Many thanks in advance.
James
The issue we are getting that transaction time goes though the roof. Statements that took a few msec before start to take 40+ seconds. However, this is not always the case. We have cleaned the database of all data and moved it back into the live envy, i.e. it has 0 rows, things seem ok for about 40seconds and then the statement time goes up again, that’s with maybe 300 rows. In the logs on the devices issuing the insert query ( listed below ) we have a lot of these errors DBD::mysql::st execute failed: Lock wait timeout exceeded; try restarting transaction DBD::mysql::st execute failed: Got error 4350 'Transaction already aborted' from ndbcluster at Which seems to suggest its a locking issue. I turned on the slow log and was seeing almost every transaction in it, # Query_time: 58 Lock_time: 3 Rows_sent: 3 Rows_examined: 8307 select user,pass,time,sessions.session from `attributes` left join sessions on attributes.sso_id=sessions.sso_id where `attributes`.`sso_id`='c92a3c8e2702c87fc24fff518d983139'; There were many others with Lock times up towards 20seconds
While the NDB was in the live env I picked one of the insert statements and was running it on the MySQL console. It would run ok for a period of time and then would suddenly take 30-50seconds to complete.
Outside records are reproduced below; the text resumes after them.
-- ==== Sys2Proof/Machine/ArrayOps.lean ====
section
/-! DEFINITION. The algebra array, its tables, shapes and accumulators (R222 to R240), and the algebra on lanes (R241 to
R243). -/

namespace Sys2Proof.Machine

/-- Where the matrix engine alone is legal (R49). -/
def onMe : Nat := 0x04

/-- Shape register of a context (R228). -/
def State.shape (s : State) (key n : Nat) : Shape := shapeOf (s.shapes.get [] (16 * keyCtxKey key + n))

/-- Accord table of a context (R224). -/
def State.accord (s : State) (key n : Nat) : List Byte := s.accords.get realAccord (4 * keyCtxKey key + n)

/-- Key of an accumulator element (R231). -/
def accKey (core tile row col : Nat) : Nat := 1024 * (8 * core + tile) + 32 * row + col

/-- ACC_MASK of the job of a stream. -/
def State.accMask (s : State) (key : Nat) : Nat := cardAcc (s.cardOf key 0)

/-- The accumulator-claim fault (R244). -/
def State.claimFault (s : State) (key tile : Nat) : Flt := fltOf 0x14 (tile + s.accMask key * 256)

/-- The aperture fault of a footprint outside the region (R229). -/
def State.footprint (s : State) (key : Nat) (spans : List (Nat × Nat)) : Option Flt :=
  let (lo, hi, _) := s.apertureOf key 0
  (outsideOf lo hi spans).map fun a => fltOf 0x07 a

/-- The poison fault of a footprint that is read: the address of its first poisoned byte (R372). -/
def State.footprintPoison (s : State) (key : Nat) (spans : List (Nat × Nat)) : Option Flt :=
  let core := keyCore key
  let bad := spans.filterMap fun p =>
    if p.2 == 0 || !s.placePoisoned (.loc (locKey core p.1)) p.2 then none
    else ((upTo p.2).find? fun i => s.placePoisoned (.loc (locKey core (p.1 + i))) 1).map fun i => p.1 + i
  match bad with
  | [] => none
  | a :: as => some (fltOf 0x0B (0xFFFFFFFFFF000000 + as.foldl minN a))

/-! ### accld, shp, acczero (R227, R230, R232) -/

/-- A record of a context read from an aligned aperture address. -/
def State.alignedRecord (s : State) (key addr n : Nat) : Except Flt (List Byte) :=
  if addr % 64 != 0 then .error (fltOf 0x08 addr) else s.apertureBytes key 0 addr n

/-- accld. -/
def State.accordLoad (s : State) (word n y : Nat) : Host.Outcome State Fault Refusal :=
  s.issue { word := word, legal := onMe, ssrc := [y], bad := 4 ≤ n } fun is s0 sv _ =>
    let s := s0.finishReadouts is.key
    match s.alignedRecord is.key (sval sv 0).toNat 256 with
    | .error f => faultAll s is f
    | .ok b =>
      match accordDefect b with
      | some r => faultAll s is (fltOf 0x15 (r + n * 256))
      | none =>
        let s1 := s.orFlags is.key 0 (flIf (accordInvalidCode b) flTINV)
        done { s1 with accords := s1.accords.put (4 * keyCtxKey is.key + n) b }

/-- shp. -/
def State.shapeLoad (s : State) (word n y : Nat) : Host.Outcome State Fault Refusal :=
  s.issue { word := word, legal := onMe, ssrc := [y], bad := 16 ≤ n } fun is s0 sv _ =>
    let s := s0.finishReadouts is.key
    match s.alignedRecord is.key (sval sv 0).toNat 64 with
    | .error f => faultAll s is f
    | .ok b =>
      match shapeDefect b with
      | some r => faultAll s is (fltOf 0x16 (r + n * 256))
      | none => done { s with shapes := s.shapes.put (16 * keyCtxKey is.key + n) b }

/-- acczero. -/
def State.accZero (s : State) (word n : Nat) : Host.Outcome State Fault Refusal :=
  s.issue { word := word, legal := onMe, bad := 8 ≤ n, units := [16 + n, 24 + n] } fun is s _ _ =>
    if !bitN (s.accMask is.key) n then faultAll s is (s.claimFault is.key n)
    else done ((s.clearTiles (keyCore is.key) (2 ^ n)).occupy (keyCore is.key) [16 + n] 4)

/-! ### mma and mmar (R233 to R237) -/

/-- The fields of an mma word (R233). -/
structure Mma where
  fmt : Nat
  acc : Nat
  eo : Bool
  ca : Bool
  sa : Nat
  z : Bool
  cb : Bool
  sb : Nat
  pruned : Bool
  readout : Bool
deriving DecidableEq, Repr

/-- T of R223. -/
def mmaCycles (fmt m k d : Nat) (pruned : Bool) : Nat :=
  let c := 32 / d
  let chunks := if pruned then (k + 2 * c - 1) / (2 * c) else (k + c - 1) / c
  if fmt == 0 then 4 * m * chunks else if fmt < 3 then m * chunks else (m + 1) / 2 * chunks

/-- Spans that an mma reads (R229, R236). -/
def mmaReads (w : Mma) (a b : Shape) (d : Nat) : List (Nat × Nat) :=
  let e := elemBytes w.fmt
  a.spans a.rows a.cols d e ++ b.spans (if w.pruned then a.cols / 2 else a.cols) b.cols d e ++
  (if w.pruned then [(b.meta_, 2 * ((a.cols + 15) / 16 * b.cols))] else [])

/-- The checks of R234 in their order. -/
def State.mmaCheck (s : State) (key : Nat) (w : Mma) : Option Flt :=
  let a := s.shape key w.sa
  let b := s.shape key w.sb
  let t := s.shape key ((w.sb + 1) % 16)
  let d := accD (s.accord key a.accord)
  let inner (r : Nat) : Flt := fltOf 0x17 (r + w.sa * 256 + w.sb * 4096)
  let cycles := mmaCycles w.fmt a.rows a.cols d w.pruned
  if !bitN (s.accMask key) w.acc then some (s.claimFault key w.acc)
  else if a.cols != b.rows then some (inner 1)
  else if a.accord != b.accord || (w.readout && t.accord != a.accord) then some (inner 2)
  else if w.pruned && (d != 1 || a.cols % 4 != 0) then some (inner 3)
  else if w.readout && (t.rows != a.rows || t.cols != b.cols) then some (inner 4)
  else if a.rows == 0 || a.cols == 0 || b.rows == 0 || b.cols == 0 || 32 < a.rows || 32 < b.cols * d then
    some (fltOf 0x18 1)
  else if 2048 < cycles then some (fltOf 0x18 (2 + cycles * 65536))
  else
    s.footprint key (mmaReads w a b d ++
      (if w.readout then t.spans t.rows t.cols d (ofmtBytes t.ofmt) else []))

/-- Bits of the components of an element of a shape. -/
def State.elemBits (s : State) (key : Nat) (x : Shape) (d e m n : Nat) : List Nat :=
  (upTo d).map fun i => s.locRead (locKey (keyCore key) (x.at_ d e m n i)) e

/-- The terms that an output cell adds: positions in K and rows of B, ascending (R235, R236). -/
def State.mmaTerms (s : State) (key : Nat) (w : Mma) (a b : Shape) (n : Nat) : List (Nat × Nat) :=
  if !w.pruned then (upTo a.cols).map fun k => (k, k)
  else
    (upTo (a.cols / 4)).flatMap fun g =>
      let word := s.locRead (locKey (keyCore key) (b.meta_ + 2 * (g / 4 * b.cols + n))) 2
      (maskPositions (bitsN word (4 * (g % 4)) 4)).zipIdx.map fun x => (4 * g + x.1, 2 * g + x.2)

/-- One component of one output cell: its new bits and flags (R34, R35). -/
def State.mmaCell (s : State) (key : Nat) (w : Mma) (a b : Shape) (img : List Byte) (rm : Rm) (m n i : Nat) : Nat × Fl :=
  let d := accD img
  let e := elemBytes w.fmt
  let old := (s.acc.get 0 (accKey (keyCore key) w.acc m (n * d + i))).toNat
  let terms := (s.mmaTerms key w a b n).map fun t => (s.elemBits key a d e m t.1, s.elemBits key b d e t.2 n)
  if w.fmt == 5 then
    let int (l : List Nat) (c : Bool) : List Int := let v := l.map (signedN 8); if c then conjI img v else v
    let r := terms.foldl (fun (acc : Int × Fl) t =>
      let x := int t.1 w.ca
      let y := int t.2 w.cb
      let v := acc.1 + (if w.eo then algMulI img y x i else algMulI img x y i)
      (signedN 64 (wrapN 64 v), acc.2 ||| flIf (v < -(2 ^ 63) || 2 ^ 63 - 1 < v) flOF))
      (if w.z then 0 else signedN 64 old, 0)
    (wrapN 64 r.1, r.2)
  else
    let val (l : List Nat) (c : Bool) : List FVal := let v := l.map (unpackF (elemFmt w.fmt)); if c then conjF img v else v
    terms.foldl (fun (acc : Nat × Fl) t =>
      let x := val t.1 w.ca
      let y := val t.2 w.cb
      let (p, f0) := if w.eo then algMulF img rm y x i else algMulF img rm x y i
      let (v, f1) := addV rm (unpackF .fp64 acc.1) p
      let (r, f2) := roundArith .fp64 rm v
      (r, acc.2 ||| f0 ||| f1 ||| f2)) (if w.z then 0 else old, 0)

/-- Positions (m, n, i) of a block in ascending order. -/
def blockPositions (rows cols d : Nat) : List (Nat × Nat × Nat) :=
  (upTo rows).flatMap fun m => (upTo cols).flatMap fun n => (upTo d).map fun i => (m, n, i)

/-- Bytes of a readout in ascending (m, n, i) order, and its flags (R37, R229). -/
def readoutBytes (core : Nat) (t : Shape) (d o : Nat) (vals : List ((Nat × Nat × Nat) × Nat × Fl)) :
    List (Nat × Byte) × Fl :=
  let e := ofmtBytes o
  (vals.flatMap fun v => (leBytes e v.2.1).zipIdx.map fun b =>
      (locKey core (t.at_ d e v.1.1 v.1.2.1 v.1.2.2 + b.2), b.1),
   vals.foldl (fun f v => f ||| v.2.2) 0)

/-- Value of an accumulator element as it is read out (R37). -/
def accValue (int : Bool) (w : Nat) : FVal := if int then intVal (signedN 64 w) else unpackF .fp64 w

/-- Tile cycles for which a readout occupies what it reads (R245). -/
def readoutCycles (bytes : Nat) : Nat := 16 + (bytes + 255) / 256

/-- The path and the tile of an array instruction occupied while it issues, and the tile while it is being retired and read out
(R239, R245, log 42). -/
def State.occupyTile (s : State) (core acc cycles : Nat) (out : Option Nat) : State :=
  (s.occupy core [8, 16 + acc] cycles).occupy core [24 + acc]
    (cycles + 40 + match out with | some n => readoutCycles n | none => 0)

/-- An mma or mmar: its results are held until it retires (R235, R238). -/
def State.mmaOp (s : State) (word : Nat) (w : Mma) : Host.Outcome State Fault Refusal :=
  s.issue { word := word, legal := onMe, completes := w.readout, units := [8, 16 + w.acc] } fun is s0 _ _ =>
    let s := s0.finishReadouts is.key
    let key := is.key
    let core := keyCore key
    match s.mmaCheck key w with
    | some f => faultAll s is f
    | none =>
      let a := s.shape key w.sa
      let b := s.shape key w.sb
      let t := s.shape key ((w.sb + 1) % 16)
      let img := s.accord key a.accord
      let d := accD img
      let rm := s.rmOf_ key 0
      let cells := blockPositions a.rows b.cols d
      match s.footprintPoison key (mmaReads w a b d) with
      | some f => faultAll s is f
      | none =>
        if !w.z && cells.any (fun c => s.poisonAcc.has (accKey core w.acc c.1 (c.2.1 * d + c.2.2))) then
          faultAll s is (fltOf 0x0B 0)
        else
          let vals := cells.map fun c => (c, s.mmaCell key w a b img rm c.1 c.2.1 c.2.2)
          let writes := vals.map fun v => (accKey core w.acc v.1.1 (v.1.2.1 * d + v.1.2.2), BitVec.ofNat 64 v.2.1)
          let fl := vals.foldl (fun f v => f ||| v.2.2) 0
          let out := readoutBytes core t d t.ofmt
            (vals.map fun v => (v.1, readValue t.ofmt rm (accValue (w.fmt == 5) v.2.1)))
          let late : Late := .array writes (fl ||| (if w.readout then out.2 else 0)).toNat (if w.readout then some out.1 else none)
          let s1 := s.occupyTile core w.acc (mmaCycles w.fmt a.rows a.cols d w.pruned)
            (if w.readout then some out.1.length else none)
          { st := s1.modCtl key 0 fun c => { c with late := some late }, pending := true }

/-! ### accrd (R240) -/

/-- accrd: the tile is read and the instruction retires; its destination bytes are performed later. -/
def State.accRead (s : State) (word : Nat) (int : Bool) (tile sd : Nat) (sc : Bool) (sreg : Nat) :
    Host.Outcome State Fault Refusal :=
  s.issue { word := word, legal := onMe, completes := true, ssrc := if sc then [sreg] else [], units := [16 + tile, 24 + tile] }
      fun is s0 sv _ =>
    let s := s0.finishReadouts is.key
    let key := is.key
    let core := keyCore key
    let t := s.shape key sd
    let d := accD (s.accord key t.accord)
    if !bitN (s.accMask key) tile then faultAll s is (s.claimFault key tile)
    else if t.rows == 0 || 32 < t.rows || t.cols == 0 || 32 < t.cols * d then faultAll s is (fltOf 0x18 3)
    else
      match s.footprint key (t.spans t.rows t.cols d (ofmtBytes t.ofmt)) with
      | some f => faultAll s is f
      | none =>
        let cells := blockPositions t.rows t.cols d
        let at_ (c : Nat × Nat × Nat) : Nat := accKey core tile c.1 (c.2.1 * d + c.2.2)
        if cells.any fun c => s.poisonAcc.has (at_ c) then faultAll s is (fltOf 0x0B 0)
        else
          let rm := s.rmOf_ key 0
          let vals := cells.map fun c =>
            let v := accValue int (s.acc.get 0 (at_ c)).toNat
            (c, if sc then readScaled t.ofmt rm v [s20Of (sval sv 0).toNat] else readValue t.ofmt rm v)
          let out := readoutBytes core t d t.ofmt vals
          done (((s.occupy core [16 + tile] (readoutCycles out.1.length)).orFlags key 0 out.2).launch
            (.readout { key := key, job := s.jobOf key 0, bytes := out.1, g := bitsN word 8 4 }))

/-! ### Algebra on lanes (R241, R242) -/

/-- Whether a specifier may name a group of `d` registers (R241); for d = 1 R47 alone applies. -/
def regGroupOk (d spec : Nat) : Bool :=
  d ≤ 1 || spec == 0x3C || (spec < 48 && spec % d == 0 && spec + d ≤ 48) ||
  (48 ≤ spec && spec < 56 && (spec - 48) % d == 0 && spec + d ≤ 56)

/-- Registers of a group. -/
def regGroup (d spec : Nat) : List Nat := if spec == 0x3C then List.replicate d 0x3C else (upTo d).map (spec + ·)

/-- Scalars that hold the table of an algebra instruction of dimension d (R241). -/
def tableScalars (d : Nat) : List Nat := 15 :: ((upTo ((d * d * d + 31) / 32)).map (16 + ·))

/-- The accord image that those scalars hold. -/
def tableImage (sv : List DWord) : List Byte :=
  leBytes 4 (bits (sval sv 0) 0 32) ++ List.replicate 12 0 ++
  ((sv.drop 1).flatMap fun v => leBytes 8 v.toNat) ++ List.replicate (256 - 16 - 8 * (sv.length - 1)) 0

/-- Dimension that the issuer's s15 gives; 1 where it gives none. -/
def State.issuerDim (s : State) : Nat :=
  match s.cur with
  | none => 1
  | some c => let d := bits (s.sget c.key 15) 0 8; if dimOk d then d else 1

/-- An algebra instruction: `wide` tells whether the result has d components, `two` whether it has a second source. -/
def State.laneAlgebra (s : State) (word d a b : Nat) (wide two : Bool)
    (f : List Byte → Rm → List Nat → List Nat → Nat → Nat × Fl) : Host.Outcome State Fault Refusal :=
  let n := s.issuerDim
  let src := (if two then regGroup n b else []) ++ regGroup n a
  let dst := if wide then regGroup n d else [d]
  s.issue { word := word, legal := 0x28, ssrc := tableScalars n, lsrc := src, ldst := dst,
            bad := !regGroupOk n a || (two && !regGroupOk n b) || (wide && !regGroupOk n d) }
    fun is s sv lv =>
      let img := tableImage sv
      match accordDefect img with
      | some r => faultAll s is (fltOf 0x15 r)
      | none =>
        let x (l : Nat) : List Nat := (upTo n).map fun i => (lval lv ((if two then n else 0) + i) l).toNat
        let y (l : Nat) : List Nat := (upTo n).map fun i => (lval lv i l).toNat
        let tinv := flIf (accordInvalidCode img) flTINV
        let s1 := s.orLaneFlags is.key (is.lanes.map fun l => (l, tinv))
        done (dst.zipIdx.foldl (fun s r =>
          s.fput is r.1 (is.lanes.map fun l =>
            let (v, fl) := f img (s.laneRm is l) (x l) (y l) r.2
            (l, BitVec.ofNat 32 v, fl))) s1)

/-- Component `k` of amul (R242). -/
def amulF (img : List Byte) (rm : Rm) (x y : List Nat) (k : Nat) : Nat × Fl :=
  let (v, f) := algMulF img rm (x.map (unpackF .fp32)) (y.map (unpackF .fp32)) k
  let (r, g) := roundArith .fp32 rm v
  (r, f ||| g)

/-- Component `k` of aconj (R242). -/
def aconjF (img : List Byte) (rm : Rm) (x _y : List Nat) (k : Nat) : Nat × Fl :=
  if accConj img k then fop1 .fneg .fp32 rm (x.getD k 0) else (x.getD k 0, 0)

/-- anorm (R242). -/
def anormF (img : List Byte) (rm : Rm) (x _y : List Nat) (_k : Nat) : Nat × Fl :=
  let (v, f) := normF img rm (x.map (unpackF .fp32))
  let (r, g) := roundArith .fp32 rm v
  (r, f ||| g)

/-- compress (R243). -/
def State.compressOp (s : State) (word d a fmt : Nat) : Host.Outcome State Fault Refusal :=
  s.issue { word := word, legal := 0x08, lsrc := [a], ldst := [d] } fun is s _ lv =>
    done (s.lput is d ((compressLanes fmt (lv.getD 0 [])).zipIdx.map fun x => (x.2, x.1)))

end Sys2Proof.Machine
end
The few requests might also take the same period of time, but after that it would return to normal again. After a period of time where the query time had dropped back down it would once again rise up again. On my second test of the ndb back in the live environment after about 90seconds all queries stopped and I had to once again back out the changes. Sometimes I would see a Lock error reported on the console other times the statement would complete successfully after a few msec or up to 50 seconds.
My first suspicion was a network issue, as was everyone else I have spoken to. However, having looking on the switch and the devices I can see no rx or tx errors. I have setup a `ping -f -s 1200` between both devices for a good hour and not seen a single packet lost. I have also tested the speed between the two using a large file and I get a between 90-110MByte each way.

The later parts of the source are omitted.